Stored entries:

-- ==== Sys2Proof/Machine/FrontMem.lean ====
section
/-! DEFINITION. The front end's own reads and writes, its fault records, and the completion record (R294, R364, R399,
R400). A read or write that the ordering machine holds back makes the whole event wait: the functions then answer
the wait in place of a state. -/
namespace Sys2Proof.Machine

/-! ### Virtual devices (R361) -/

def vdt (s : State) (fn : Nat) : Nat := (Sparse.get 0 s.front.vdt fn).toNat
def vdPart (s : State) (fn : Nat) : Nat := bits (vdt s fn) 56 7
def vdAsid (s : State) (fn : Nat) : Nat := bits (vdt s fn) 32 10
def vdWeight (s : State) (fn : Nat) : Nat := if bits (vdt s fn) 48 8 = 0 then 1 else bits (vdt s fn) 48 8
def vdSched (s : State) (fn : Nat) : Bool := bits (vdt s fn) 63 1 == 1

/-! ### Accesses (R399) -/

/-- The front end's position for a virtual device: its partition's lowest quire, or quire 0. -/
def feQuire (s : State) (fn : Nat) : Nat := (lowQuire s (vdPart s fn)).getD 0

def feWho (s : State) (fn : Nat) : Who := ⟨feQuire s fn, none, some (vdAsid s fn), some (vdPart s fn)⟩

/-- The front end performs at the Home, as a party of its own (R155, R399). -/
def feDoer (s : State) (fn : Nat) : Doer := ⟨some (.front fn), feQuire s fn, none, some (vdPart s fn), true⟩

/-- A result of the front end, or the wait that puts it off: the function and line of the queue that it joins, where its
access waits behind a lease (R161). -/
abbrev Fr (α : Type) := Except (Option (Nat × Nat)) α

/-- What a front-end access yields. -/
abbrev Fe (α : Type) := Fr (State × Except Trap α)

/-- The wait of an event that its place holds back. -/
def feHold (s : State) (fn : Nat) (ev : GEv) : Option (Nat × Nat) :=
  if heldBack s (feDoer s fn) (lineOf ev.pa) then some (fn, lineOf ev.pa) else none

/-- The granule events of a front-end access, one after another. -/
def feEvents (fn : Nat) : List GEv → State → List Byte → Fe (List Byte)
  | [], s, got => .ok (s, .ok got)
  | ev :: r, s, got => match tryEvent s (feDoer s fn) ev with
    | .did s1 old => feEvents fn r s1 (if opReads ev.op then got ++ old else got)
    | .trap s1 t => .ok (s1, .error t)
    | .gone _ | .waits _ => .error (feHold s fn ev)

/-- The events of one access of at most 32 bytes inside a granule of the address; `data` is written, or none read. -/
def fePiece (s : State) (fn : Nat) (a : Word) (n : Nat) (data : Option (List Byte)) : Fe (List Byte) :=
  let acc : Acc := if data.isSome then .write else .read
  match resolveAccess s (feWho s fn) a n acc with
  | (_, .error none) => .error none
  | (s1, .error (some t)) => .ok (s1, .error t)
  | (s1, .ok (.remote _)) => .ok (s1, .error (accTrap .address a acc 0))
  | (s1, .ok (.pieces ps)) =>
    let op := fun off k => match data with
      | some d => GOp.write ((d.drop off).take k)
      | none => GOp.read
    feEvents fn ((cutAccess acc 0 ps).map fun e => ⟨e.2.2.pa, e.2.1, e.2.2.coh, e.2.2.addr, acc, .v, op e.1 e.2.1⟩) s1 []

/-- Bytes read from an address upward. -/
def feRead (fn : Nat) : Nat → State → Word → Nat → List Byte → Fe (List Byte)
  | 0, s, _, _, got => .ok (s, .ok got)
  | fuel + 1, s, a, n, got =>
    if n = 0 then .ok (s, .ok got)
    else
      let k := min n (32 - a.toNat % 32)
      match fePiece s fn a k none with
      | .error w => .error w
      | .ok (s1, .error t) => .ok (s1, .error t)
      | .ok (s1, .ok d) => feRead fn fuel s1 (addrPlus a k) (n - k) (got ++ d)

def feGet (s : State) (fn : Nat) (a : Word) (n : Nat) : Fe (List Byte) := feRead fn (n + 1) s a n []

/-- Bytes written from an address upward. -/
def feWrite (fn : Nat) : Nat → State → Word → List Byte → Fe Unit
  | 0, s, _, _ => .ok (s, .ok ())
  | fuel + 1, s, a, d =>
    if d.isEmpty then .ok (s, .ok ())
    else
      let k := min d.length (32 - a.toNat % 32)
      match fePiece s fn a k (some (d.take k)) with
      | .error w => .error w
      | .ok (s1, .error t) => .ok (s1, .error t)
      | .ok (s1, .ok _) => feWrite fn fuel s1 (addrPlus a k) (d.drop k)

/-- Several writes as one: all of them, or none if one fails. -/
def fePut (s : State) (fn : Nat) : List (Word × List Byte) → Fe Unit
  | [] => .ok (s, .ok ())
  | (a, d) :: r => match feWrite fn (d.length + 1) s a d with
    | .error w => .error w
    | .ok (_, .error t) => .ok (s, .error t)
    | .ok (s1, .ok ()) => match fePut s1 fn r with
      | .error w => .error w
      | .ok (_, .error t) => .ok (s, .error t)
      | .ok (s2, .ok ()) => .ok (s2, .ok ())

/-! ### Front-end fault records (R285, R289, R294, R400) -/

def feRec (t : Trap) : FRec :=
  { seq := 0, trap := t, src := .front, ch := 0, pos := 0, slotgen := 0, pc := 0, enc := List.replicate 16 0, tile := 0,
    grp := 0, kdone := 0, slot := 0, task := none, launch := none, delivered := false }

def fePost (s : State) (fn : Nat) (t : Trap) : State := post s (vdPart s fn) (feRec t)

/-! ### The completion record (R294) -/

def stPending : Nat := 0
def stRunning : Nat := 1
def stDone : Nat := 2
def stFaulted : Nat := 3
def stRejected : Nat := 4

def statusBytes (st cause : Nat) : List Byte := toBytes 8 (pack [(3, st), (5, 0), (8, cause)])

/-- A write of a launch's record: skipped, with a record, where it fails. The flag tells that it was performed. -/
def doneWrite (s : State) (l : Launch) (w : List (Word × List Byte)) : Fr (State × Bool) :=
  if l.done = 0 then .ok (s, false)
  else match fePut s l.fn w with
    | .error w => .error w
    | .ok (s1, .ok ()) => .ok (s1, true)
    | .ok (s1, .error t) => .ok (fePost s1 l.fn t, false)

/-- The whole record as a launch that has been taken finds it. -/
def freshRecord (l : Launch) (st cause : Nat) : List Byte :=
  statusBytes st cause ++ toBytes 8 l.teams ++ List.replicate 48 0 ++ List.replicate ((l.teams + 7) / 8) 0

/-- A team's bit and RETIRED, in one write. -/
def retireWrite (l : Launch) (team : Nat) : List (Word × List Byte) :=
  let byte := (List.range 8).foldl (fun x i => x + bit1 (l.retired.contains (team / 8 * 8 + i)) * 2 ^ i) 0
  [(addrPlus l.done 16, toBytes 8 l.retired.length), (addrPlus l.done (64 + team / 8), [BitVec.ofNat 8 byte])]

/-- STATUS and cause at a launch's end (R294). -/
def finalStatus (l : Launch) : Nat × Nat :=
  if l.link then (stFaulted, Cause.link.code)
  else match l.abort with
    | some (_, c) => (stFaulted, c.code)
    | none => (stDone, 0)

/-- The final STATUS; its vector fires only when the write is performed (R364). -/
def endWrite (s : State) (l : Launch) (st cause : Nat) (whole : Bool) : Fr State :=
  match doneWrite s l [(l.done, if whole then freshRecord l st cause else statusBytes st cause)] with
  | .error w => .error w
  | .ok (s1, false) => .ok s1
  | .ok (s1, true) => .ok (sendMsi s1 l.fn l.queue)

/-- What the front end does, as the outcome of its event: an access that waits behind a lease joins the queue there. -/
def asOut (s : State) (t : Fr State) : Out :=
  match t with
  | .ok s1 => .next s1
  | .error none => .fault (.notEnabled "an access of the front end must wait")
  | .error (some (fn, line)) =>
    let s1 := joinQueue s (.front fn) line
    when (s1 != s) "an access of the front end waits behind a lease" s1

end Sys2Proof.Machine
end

---

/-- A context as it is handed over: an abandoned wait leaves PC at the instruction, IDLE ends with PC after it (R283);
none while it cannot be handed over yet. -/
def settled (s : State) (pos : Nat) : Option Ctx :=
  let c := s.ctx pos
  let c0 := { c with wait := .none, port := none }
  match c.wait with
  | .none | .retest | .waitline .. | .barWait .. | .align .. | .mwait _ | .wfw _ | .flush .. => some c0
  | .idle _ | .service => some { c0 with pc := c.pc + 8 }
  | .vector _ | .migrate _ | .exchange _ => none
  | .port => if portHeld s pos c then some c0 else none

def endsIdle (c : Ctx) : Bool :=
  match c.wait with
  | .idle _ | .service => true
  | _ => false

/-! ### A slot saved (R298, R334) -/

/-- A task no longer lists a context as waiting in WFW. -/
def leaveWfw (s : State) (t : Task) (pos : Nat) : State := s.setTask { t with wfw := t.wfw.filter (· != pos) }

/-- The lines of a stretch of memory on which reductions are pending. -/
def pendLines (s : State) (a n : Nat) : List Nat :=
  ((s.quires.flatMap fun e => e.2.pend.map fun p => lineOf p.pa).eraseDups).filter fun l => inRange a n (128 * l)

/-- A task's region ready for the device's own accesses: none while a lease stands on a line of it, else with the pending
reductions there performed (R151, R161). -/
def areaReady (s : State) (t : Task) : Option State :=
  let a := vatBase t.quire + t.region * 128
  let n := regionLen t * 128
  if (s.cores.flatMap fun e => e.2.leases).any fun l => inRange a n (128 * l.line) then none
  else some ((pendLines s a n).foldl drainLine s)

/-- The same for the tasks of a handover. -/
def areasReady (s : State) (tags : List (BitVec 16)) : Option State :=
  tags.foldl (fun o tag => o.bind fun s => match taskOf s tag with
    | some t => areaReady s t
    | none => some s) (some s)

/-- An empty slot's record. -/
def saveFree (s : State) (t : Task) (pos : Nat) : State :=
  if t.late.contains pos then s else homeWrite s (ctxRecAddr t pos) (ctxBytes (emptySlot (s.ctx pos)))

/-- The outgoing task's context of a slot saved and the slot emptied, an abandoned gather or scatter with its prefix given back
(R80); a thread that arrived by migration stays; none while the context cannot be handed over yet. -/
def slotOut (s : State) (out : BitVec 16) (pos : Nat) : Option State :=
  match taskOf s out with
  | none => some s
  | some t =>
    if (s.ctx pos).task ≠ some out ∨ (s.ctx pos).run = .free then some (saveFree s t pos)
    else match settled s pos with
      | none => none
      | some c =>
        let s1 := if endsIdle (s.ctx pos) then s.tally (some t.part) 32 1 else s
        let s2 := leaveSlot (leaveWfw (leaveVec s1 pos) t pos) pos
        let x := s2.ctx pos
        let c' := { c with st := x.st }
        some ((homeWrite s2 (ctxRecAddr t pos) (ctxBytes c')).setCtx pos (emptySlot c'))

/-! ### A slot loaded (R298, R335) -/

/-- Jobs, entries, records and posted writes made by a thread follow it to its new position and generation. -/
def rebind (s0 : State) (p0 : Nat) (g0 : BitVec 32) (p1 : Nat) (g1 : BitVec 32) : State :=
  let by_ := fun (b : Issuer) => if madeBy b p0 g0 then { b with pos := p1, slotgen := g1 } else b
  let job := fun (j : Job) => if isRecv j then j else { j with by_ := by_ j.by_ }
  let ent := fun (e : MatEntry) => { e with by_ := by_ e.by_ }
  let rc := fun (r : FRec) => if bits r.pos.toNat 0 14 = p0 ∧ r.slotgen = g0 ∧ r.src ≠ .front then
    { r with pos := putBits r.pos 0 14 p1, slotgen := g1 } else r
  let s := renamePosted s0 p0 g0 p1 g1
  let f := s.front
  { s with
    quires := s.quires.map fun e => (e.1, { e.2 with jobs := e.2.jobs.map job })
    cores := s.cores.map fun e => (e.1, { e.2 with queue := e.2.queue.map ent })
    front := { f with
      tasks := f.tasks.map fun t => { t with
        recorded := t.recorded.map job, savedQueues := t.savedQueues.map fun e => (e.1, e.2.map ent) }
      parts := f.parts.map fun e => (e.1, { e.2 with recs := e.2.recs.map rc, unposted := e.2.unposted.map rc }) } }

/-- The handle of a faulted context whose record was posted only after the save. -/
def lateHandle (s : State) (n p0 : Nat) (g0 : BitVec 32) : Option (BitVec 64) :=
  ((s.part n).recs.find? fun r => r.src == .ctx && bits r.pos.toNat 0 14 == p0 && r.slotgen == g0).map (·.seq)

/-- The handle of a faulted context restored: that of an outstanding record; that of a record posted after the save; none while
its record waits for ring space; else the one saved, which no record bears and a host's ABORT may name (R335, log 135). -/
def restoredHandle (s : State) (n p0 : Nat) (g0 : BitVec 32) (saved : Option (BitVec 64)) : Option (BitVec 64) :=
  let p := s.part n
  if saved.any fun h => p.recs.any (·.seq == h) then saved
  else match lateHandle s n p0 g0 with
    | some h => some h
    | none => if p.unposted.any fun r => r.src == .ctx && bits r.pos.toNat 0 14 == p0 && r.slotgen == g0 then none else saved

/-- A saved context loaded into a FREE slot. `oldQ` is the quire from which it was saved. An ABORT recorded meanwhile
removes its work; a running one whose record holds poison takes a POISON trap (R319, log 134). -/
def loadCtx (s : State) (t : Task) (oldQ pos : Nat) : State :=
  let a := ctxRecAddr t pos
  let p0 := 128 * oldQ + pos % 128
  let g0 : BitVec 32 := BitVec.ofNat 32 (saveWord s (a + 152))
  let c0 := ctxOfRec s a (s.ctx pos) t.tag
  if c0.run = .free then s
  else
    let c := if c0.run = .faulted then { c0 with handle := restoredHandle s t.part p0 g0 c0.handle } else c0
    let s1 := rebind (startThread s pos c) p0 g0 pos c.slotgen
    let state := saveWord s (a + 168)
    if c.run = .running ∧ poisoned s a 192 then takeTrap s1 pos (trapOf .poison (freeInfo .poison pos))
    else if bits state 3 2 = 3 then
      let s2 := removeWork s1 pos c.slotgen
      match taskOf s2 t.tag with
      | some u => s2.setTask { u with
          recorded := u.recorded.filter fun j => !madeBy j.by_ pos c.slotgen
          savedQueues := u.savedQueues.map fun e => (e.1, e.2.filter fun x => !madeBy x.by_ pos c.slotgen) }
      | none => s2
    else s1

> _ABOUT THIS TASK_
Whenever a line of the data includes the word "behind", show that line in full.

> _SOLVED EXERCISE_
access waits behind a lease (R161). -/
/-- What the front end does, as the outcome of its event: an access that waits behind a lease joins the queue there. -/
    when (s1 != s) "an access of the front end waits behind a lease" s1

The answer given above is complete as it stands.